-- ==== Sys2Proof/Machine/IngressOps.lean ====
section
/-!
DEFINITION. What happens to a frame between its parse and the Corridor: egresses of a route (R227, R344), policers and
acceptance (R190 to R195, R222 to R226), punts (R391), recirculation (R143, R144) and the ESP transform (R299).
-/
namespace Sys2Proof.Machine

/-! ## Contracts and policers -/

/-- Contract record `n` (Table 8-1). -/
def contractOf (cfg : Store) (n : Nat) : Nat := numIn cfg Obj.CONTRACTS 0 (32 * n) 32
def contractLmax (c : Nat) : Nat := bits c 212 198
def contractBurst (c : Nat) : Nat := bits c 191 168
def contractRate (c : Nat) : Nat := bits c 167 148

/-- Bit `n` of port group `g` (R191) or of multicast group `g` (R227). -/
def groupBit (cfg : Store) (obj g n : Nat) : Bool := bit (byteOf cfg obj 0 (136 * g + n / 8)).toNat (n % 8)

/-- A frame's source among the bits of R191: its port, 1024 + host link, or 1032 + rod of a Tutor. -/
def sourceOf (s : State) (f : Frame) : Nat :=
  match f.src with
  | .lane p => p
  | .host q => 1024 + (hq s q).link
  | .tutor t => 1032 + rodOfThread t
  | .mirror => 0

/-- A policer with its refill up to now (R222); one that no frame has met yet is full. -/
def policerNow (s : State) (key rate burst : Nat) : Policer :=
  match mfind s.policers key with
  | none => ⟨burst * 2 ^ 32, pipeClk s.now, rate, burst⟩
  | some p =>
    let k := pipeClk s.now
    ⟨min (p.burst * 2 ^ 32) (p.tok + (k - p.clk) * (p.rate * 2 ^ 32 / 12000)), k, p.rate, p.burst⟩

/-- Count in CONTRACT_COUNTERS (A070:01): field 0 accepted frames, 1 bytes, 2 OVER_CONTRACT, 3 other drops. -/
def countContract (s : State) (c field n : Nat) : State :=
  let o := 32 * c + 8 * field
  wrBytes s Obj.CONTRACT_COUNTERS 0 o (leBytes 8 (numIn s.obj Obj.CONTRACT_COUNTERS 0 o 8 + n))

/-- Bytes of a lane frame that its pipe holds `extra` ps after now: they arrive at the port rate and cross in 1.76 ns
(R83).  A frame that has ended, or is not from a lane, is held whole. -/
def heldBytes (s : State) (f : Frame) (extra : Int) : Nat :=
  match f.src with
  | .lane p =>
    if f.ended then f.bytes.length
    else (((s.now : Int) + extra - 1760 - f.start).toNat * portRate (cfgOf s f.version) p) / 8000000
  | _ => f.bytes.length

/-- From the end of the parse to the decision at the end of ingress stage 11, with which the first cell is issued: 24 PIPE
clocks (Table 1-6, R117). -/
def decisionPs : Nat := 16000

/-- The policer's pipe holds the frame's last byte at the decision, 16 ns after the parse (R223, Table 1-6). -/
def lengthKnown (s : State) (f : Frame) : Bool := decide (f.bytes.length ≤ heldBytes s f decisionPs)

/-! ## Routes -/

/-- Where a copy goes: egress, target receive queue of a host, hash. -/
structure Way where
  egress : Nat
  target : Nat
  hash : Nat

/-- A host queue as target: the receive queue that its spreading table names, else itself (R344), under the key of the
target's desk (R172); the key for an operator's queue is open (log entry 66). -/
def hostWay (s : State) (cfg : Store) (f : Frame) (t : Nat) : Way :=
  let h := spreadHash cfg f (bytesOf s.obj Obj.SPREAD_KEY (qOwner s t) 0 40)
  let q := match (hq s t).spread with | some table => queueId (t / 16384) (table.getD (h % 128) (localQueue t)) | none => t
  ⟨hostEgress (hq s q).link, q, h⟩

/-- The egresses of a frame (R140 case 7, R227).  Which queue a multicast copy for a host link goes to is open (log
entry 65). -/
def waysOf (s : State) (cfg : Store) (f : Frame) : List Way :=
  match f.ctx.fwd with
  | some (0, _, t, _) => [⟨t % 1024, 0, 0⟩]
  | some (1, _, g, _) =>
    ((upto 1032).filter fun n => groupBit cfg Obj.MCAST_GROUPS g n && f.src != .lane n).map fun n =>
      if n < 1024 then ⟨n, 0, 0⟩ else { hostWay s cfg f (Config.mcastQueue g (n - 1024) % 65536) with egress := n }
  | some (2, _, t, _) => [hostWay s cfg f (t % 65536)]
  | _ => []

/-- Test 2 and test 3 of R226 for a way of a frame of a bounded class or of class B: 0 passes, else the reason of Table 14-9. -/
def wayTest (s : State) (bounded : Bool) (w : Way) : Nat :=
  if !egressPowered s w.egress then 2
  else if isHost w.egress then (if ready s w.target bounded && hostEgress (hq s w.target).link == w.egress then 0 else 3)
  else if portUp s w.egress then 0 else 3

/-- NOT_READY_DROP of an existing receive queue (R344). -/
def countNotReady (bounded : Bool) (s : State) (w : Way) : State :=
  if isHost w.egress && egressPowered s w.egress && qKind s w.target != 0 && !ready s w.target bounded then
    bump s Obj.NOT_READY_DROP w.target 1 else s

/-- Counter of a reason of R226 and R193 in a pipe. -/
def dropCounter (reason : Nat) : Nat := if reason = 3 then Obj.LINK_DOWN_DROP else Obj.INGRESS_DROPS + (if reason < 3 then reason - 1 else reason - 2)

/-- The device drops every new frame (R226 test 1; R458 step 2). -/
def noAccept (s : State) : Bool := s.devState == 7 || decide (2 ≤ s.power.lossStep)

/-- A copy before it is made.  One for a host carries the generation of its contract's desk, or for class B of the desk whose
queue it goes to (R333). -/
def newCopy (s : State) (cfg : Store) (f : Frame) (w : Way) (q : Nat) (place : CopyAt) : Copy :=
  let desk := if !isHost w.egress then 0xFFFF else if bounded f then f.ctx.desk else qOwner s w.target
  let edit := (egressStages s cfg f (egressPipe s w.egress) (egressRod s w.egress)).f.ctx.edit
  { egress := w.egress, queue := q, place := place, bytes := [], whole := needsWhole cfg f edit, target := w.target,
    hash := w.hash, mtu := false, heldPs := 0, heldFrom := f.start, joinAt := 0, edited := false, readBack := false, read := 0,
    mirror := 0, edit := 0, waited := false, desk := desk, gen := if desk < 1024 then rd s Obj.DESK_GEN desk else 0 }

/-- The ingress decision completes a send (R343) that does not wait for a stamp. -/
def decided (s : State) (fid status : Nat) : State :=
  match frame s fid with
  | none => s
  | some f => if wantsStamp s f && status != 2 then s else endSend s f status 0 none

/-! ## Bulk frames -/

/-- A pipe issues one beat in a PIPE clock (R28): a frame that is decided now follows those decided before it, one that is held
whole with all its cells, one that still arrives with the first (log entry 112).  When its first cell is issued, and the pipe
with that spoken for. -/
def issueFrom (s : State) (f : Frame) : Nat := max (s.now + decisionPs) (pipe s f.pipe).sendTill
def speakFor (s : State) (f : Frame) : State :=
  let n := if f.ended then cellsOf s f else 1
  setPipe s f.pipe { pipe s f.pipe with sendTill := issueFrom s f + ceilDiv (n * 2000) 3 }

/-- Cells that a pipe's Corridor send queue for a rod holds (R32). -/
def sendQueueCells (s : State) (pipe' r : Nat) : Nat :=
  sumOf s.frames fun e =>
    if e.2.pipe = pipe' ∧ e.2.place = .inside ∧ !bounded e.2 then cellsToCome s e.2 r else 0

What to produce → Scan the entries above and copy each line where "that" occurs.

Task solution →
/-- A policer with its refill up to now (R222); one that no frame has met yet is full. -/
/-- Bytes of a lane frame that its pipe holds `extra` ps after now: they arrive at the port rate and cross in 1.76 ns
(R83).  A frame that has ended, or is not from a lane, is held whole. -/
/-- A host queue as target: the receive queue that its spreading table names, else itself (R344), under the key of the
/-- The ingress decision completes a send (R343) that does not wait for a stamp. -/
/-- A pipe issues one beat in a PIPE clock (R28): a frame that is decided now follows those decided before it, one that is held
whole with all its cells, one that still arrives with the first (log entry 112).  When its first cell is issued, and the pipe
with that spoken for. -/
/-- Cells that a pipe's Corridor send queue for a rod holds (R32). -/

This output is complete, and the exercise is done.